▼▼▼

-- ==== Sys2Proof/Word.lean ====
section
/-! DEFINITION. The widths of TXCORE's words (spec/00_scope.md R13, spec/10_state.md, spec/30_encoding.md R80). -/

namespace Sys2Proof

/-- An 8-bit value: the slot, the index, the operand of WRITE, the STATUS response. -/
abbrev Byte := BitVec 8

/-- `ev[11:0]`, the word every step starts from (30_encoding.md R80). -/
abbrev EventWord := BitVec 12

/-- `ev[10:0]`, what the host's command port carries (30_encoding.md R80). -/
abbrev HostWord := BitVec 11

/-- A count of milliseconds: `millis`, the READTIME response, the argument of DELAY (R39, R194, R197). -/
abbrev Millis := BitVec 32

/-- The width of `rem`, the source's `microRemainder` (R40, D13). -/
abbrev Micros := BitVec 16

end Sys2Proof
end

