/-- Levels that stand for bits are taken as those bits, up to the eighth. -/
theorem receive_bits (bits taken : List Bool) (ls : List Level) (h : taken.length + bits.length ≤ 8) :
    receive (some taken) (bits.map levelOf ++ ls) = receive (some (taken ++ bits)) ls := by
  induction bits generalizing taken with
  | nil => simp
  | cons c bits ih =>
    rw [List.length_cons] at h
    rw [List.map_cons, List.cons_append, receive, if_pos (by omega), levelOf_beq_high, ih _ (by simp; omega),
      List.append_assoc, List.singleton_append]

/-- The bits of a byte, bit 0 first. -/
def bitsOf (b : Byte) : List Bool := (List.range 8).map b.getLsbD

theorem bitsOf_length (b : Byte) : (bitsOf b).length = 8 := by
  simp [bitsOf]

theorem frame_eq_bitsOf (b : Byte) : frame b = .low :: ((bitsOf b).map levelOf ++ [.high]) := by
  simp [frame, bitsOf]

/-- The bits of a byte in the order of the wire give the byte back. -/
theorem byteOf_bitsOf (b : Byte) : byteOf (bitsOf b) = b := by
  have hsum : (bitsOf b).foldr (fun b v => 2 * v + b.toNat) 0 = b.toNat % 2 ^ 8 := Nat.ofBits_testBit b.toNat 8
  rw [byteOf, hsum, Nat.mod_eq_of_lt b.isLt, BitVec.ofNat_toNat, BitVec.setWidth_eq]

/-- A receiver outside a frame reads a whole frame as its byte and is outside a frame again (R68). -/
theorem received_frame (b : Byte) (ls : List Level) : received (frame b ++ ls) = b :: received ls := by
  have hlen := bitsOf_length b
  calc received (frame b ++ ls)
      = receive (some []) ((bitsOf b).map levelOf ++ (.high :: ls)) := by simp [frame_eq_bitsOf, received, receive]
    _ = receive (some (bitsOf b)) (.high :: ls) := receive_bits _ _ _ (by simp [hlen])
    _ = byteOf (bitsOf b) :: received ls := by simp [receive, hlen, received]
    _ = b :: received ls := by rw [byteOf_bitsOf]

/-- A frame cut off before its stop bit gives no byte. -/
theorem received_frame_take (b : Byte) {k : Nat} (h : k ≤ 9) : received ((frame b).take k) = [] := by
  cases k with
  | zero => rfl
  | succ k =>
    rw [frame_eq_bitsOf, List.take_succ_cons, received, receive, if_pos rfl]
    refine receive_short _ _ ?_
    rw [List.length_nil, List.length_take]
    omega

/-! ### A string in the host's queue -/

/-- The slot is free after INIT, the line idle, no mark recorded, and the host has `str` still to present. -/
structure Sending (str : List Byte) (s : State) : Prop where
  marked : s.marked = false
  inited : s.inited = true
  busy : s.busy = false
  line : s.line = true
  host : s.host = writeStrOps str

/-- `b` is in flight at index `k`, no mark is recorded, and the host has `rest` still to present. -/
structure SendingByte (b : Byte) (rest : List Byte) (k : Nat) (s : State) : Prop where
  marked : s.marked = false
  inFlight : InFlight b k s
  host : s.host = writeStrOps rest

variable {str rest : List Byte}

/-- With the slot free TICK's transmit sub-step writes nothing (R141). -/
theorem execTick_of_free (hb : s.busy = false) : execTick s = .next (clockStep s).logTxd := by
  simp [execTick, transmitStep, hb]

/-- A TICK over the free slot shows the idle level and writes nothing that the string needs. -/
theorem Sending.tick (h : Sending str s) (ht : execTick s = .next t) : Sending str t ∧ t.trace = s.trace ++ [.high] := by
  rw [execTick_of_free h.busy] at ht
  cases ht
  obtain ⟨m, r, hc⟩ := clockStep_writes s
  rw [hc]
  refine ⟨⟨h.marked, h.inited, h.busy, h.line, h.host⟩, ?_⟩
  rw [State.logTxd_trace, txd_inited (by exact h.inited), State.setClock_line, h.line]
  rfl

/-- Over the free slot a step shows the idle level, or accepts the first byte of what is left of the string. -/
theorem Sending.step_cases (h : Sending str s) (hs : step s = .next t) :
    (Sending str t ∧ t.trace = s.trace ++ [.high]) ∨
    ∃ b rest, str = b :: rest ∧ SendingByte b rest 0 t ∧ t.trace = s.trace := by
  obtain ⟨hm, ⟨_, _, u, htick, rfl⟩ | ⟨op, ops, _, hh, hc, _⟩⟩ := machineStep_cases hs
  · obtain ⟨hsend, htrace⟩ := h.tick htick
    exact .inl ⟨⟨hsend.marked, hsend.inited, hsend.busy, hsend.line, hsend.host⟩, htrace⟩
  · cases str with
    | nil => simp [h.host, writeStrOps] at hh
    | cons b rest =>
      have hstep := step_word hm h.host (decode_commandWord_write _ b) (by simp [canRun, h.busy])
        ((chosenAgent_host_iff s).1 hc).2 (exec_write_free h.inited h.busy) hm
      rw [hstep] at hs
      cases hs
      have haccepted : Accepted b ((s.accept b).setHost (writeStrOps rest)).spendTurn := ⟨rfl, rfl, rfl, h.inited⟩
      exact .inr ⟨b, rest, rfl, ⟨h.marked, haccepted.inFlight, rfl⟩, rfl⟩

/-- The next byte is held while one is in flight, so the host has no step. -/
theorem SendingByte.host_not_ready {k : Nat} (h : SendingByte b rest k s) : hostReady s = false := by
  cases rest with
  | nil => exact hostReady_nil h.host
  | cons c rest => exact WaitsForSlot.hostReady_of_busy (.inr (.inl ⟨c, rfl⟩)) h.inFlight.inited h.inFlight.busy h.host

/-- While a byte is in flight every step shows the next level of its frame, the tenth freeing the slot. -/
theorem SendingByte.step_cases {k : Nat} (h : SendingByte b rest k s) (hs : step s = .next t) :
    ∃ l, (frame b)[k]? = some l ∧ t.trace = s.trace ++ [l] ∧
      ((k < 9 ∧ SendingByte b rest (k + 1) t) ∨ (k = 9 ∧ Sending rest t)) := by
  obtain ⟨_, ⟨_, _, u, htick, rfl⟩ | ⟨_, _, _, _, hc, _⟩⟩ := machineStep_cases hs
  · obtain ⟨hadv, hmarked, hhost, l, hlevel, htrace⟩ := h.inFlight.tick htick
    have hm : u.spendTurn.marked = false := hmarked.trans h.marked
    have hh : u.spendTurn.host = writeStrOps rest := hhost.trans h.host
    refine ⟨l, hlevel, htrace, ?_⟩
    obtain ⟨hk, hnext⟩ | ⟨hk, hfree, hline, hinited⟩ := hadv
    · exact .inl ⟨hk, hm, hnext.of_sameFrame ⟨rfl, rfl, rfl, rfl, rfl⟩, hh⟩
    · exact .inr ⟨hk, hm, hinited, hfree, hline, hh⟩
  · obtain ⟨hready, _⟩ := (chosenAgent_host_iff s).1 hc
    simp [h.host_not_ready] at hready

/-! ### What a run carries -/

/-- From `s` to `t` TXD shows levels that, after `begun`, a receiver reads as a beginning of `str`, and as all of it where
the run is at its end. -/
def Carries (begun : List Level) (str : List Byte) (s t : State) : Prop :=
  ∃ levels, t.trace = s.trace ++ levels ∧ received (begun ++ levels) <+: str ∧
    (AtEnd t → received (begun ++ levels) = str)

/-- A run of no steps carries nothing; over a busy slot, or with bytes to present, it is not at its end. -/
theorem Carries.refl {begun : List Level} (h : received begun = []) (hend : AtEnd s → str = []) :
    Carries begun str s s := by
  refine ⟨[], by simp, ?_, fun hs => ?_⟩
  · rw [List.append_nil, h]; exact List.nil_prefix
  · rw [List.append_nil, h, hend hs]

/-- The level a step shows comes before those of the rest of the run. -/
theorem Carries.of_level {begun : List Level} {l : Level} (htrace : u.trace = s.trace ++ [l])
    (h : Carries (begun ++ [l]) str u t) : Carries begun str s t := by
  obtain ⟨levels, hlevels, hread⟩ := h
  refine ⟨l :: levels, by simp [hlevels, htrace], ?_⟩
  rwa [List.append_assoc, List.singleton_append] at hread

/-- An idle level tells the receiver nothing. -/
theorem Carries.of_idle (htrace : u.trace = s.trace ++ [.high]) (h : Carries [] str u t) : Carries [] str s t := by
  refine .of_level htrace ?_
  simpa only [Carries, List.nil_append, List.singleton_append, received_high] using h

▲▲▲
▼▼▼

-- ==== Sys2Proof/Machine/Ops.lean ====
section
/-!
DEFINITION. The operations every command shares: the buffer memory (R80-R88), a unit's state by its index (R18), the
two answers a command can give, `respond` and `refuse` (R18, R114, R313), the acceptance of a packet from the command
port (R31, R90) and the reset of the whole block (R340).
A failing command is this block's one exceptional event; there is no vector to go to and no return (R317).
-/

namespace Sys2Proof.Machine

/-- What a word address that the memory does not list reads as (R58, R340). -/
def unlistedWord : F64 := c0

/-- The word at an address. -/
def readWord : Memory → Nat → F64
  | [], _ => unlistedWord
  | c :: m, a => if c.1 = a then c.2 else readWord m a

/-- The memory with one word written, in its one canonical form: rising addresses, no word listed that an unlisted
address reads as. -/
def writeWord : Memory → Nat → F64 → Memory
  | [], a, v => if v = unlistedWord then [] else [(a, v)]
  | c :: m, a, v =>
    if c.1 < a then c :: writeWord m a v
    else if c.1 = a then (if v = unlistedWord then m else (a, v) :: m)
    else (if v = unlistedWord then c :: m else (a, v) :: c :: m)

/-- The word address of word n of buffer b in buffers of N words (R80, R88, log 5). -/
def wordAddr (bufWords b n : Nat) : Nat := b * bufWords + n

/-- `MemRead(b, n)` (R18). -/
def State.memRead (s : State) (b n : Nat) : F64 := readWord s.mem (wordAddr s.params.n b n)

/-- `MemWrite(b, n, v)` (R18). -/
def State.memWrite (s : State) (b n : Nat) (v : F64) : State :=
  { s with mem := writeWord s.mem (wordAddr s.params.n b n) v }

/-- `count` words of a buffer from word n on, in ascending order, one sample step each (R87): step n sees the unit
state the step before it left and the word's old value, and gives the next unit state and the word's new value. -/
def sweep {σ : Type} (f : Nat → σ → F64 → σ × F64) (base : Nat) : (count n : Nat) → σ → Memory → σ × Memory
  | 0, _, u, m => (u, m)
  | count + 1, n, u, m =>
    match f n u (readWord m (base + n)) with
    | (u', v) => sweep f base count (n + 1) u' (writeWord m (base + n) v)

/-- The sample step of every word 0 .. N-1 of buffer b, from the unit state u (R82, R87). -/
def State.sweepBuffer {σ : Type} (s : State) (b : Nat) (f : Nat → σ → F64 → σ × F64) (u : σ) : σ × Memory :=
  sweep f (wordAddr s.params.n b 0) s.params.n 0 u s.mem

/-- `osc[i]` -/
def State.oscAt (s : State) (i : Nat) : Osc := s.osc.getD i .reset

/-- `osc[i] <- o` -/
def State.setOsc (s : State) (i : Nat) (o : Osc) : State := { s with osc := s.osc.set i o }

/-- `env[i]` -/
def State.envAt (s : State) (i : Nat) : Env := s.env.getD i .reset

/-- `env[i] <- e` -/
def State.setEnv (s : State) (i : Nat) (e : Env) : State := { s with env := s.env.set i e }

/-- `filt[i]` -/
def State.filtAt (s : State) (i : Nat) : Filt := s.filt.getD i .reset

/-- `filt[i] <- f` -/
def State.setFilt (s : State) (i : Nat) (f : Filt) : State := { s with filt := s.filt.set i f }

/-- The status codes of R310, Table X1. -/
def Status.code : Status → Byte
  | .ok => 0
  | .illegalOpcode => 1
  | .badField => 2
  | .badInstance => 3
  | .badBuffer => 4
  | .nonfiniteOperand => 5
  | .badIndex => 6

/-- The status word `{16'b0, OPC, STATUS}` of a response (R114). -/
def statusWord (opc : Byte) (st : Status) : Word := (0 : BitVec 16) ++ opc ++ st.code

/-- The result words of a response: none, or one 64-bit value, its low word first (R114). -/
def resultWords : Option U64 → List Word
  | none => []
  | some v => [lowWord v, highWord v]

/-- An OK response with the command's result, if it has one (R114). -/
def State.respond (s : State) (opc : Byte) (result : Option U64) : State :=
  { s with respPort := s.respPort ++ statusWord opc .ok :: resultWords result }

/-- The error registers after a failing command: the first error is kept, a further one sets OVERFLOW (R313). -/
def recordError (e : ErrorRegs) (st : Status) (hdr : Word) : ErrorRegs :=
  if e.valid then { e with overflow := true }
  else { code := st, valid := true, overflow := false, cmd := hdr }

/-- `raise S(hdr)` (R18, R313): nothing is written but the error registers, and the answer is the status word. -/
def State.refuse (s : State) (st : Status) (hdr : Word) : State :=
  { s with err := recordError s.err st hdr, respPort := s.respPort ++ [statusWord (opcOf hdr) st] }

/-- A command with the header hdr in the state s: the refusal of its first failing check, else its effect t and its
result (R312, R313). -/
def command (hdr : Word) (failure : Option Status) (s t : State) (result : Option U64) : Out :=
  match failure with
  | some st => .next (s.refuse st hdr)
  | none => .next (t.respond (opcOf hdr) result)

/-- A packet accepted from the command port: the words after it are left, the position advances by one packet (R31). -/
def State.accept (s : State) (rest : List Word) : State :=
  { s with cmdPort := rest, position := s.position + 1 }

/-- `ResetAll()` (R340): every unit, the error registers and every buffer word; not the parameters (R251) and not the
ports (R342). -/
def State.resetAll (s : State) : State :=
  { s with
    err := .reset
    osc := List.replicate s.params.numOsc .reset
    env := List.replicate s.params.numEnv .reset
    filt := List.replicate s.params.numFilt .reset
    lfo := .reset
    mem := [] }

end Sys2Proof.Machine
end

▲▲▲

• [EXERCISE DESCRIPTION]
Copy out every line of the data in which the word "resultWords" is found.

• [TASK SOLUTION]
def resultWords : Option U64 → List Word
  { s with respPort := s.respPort ++ statusWord opc .ok :: resultWords result }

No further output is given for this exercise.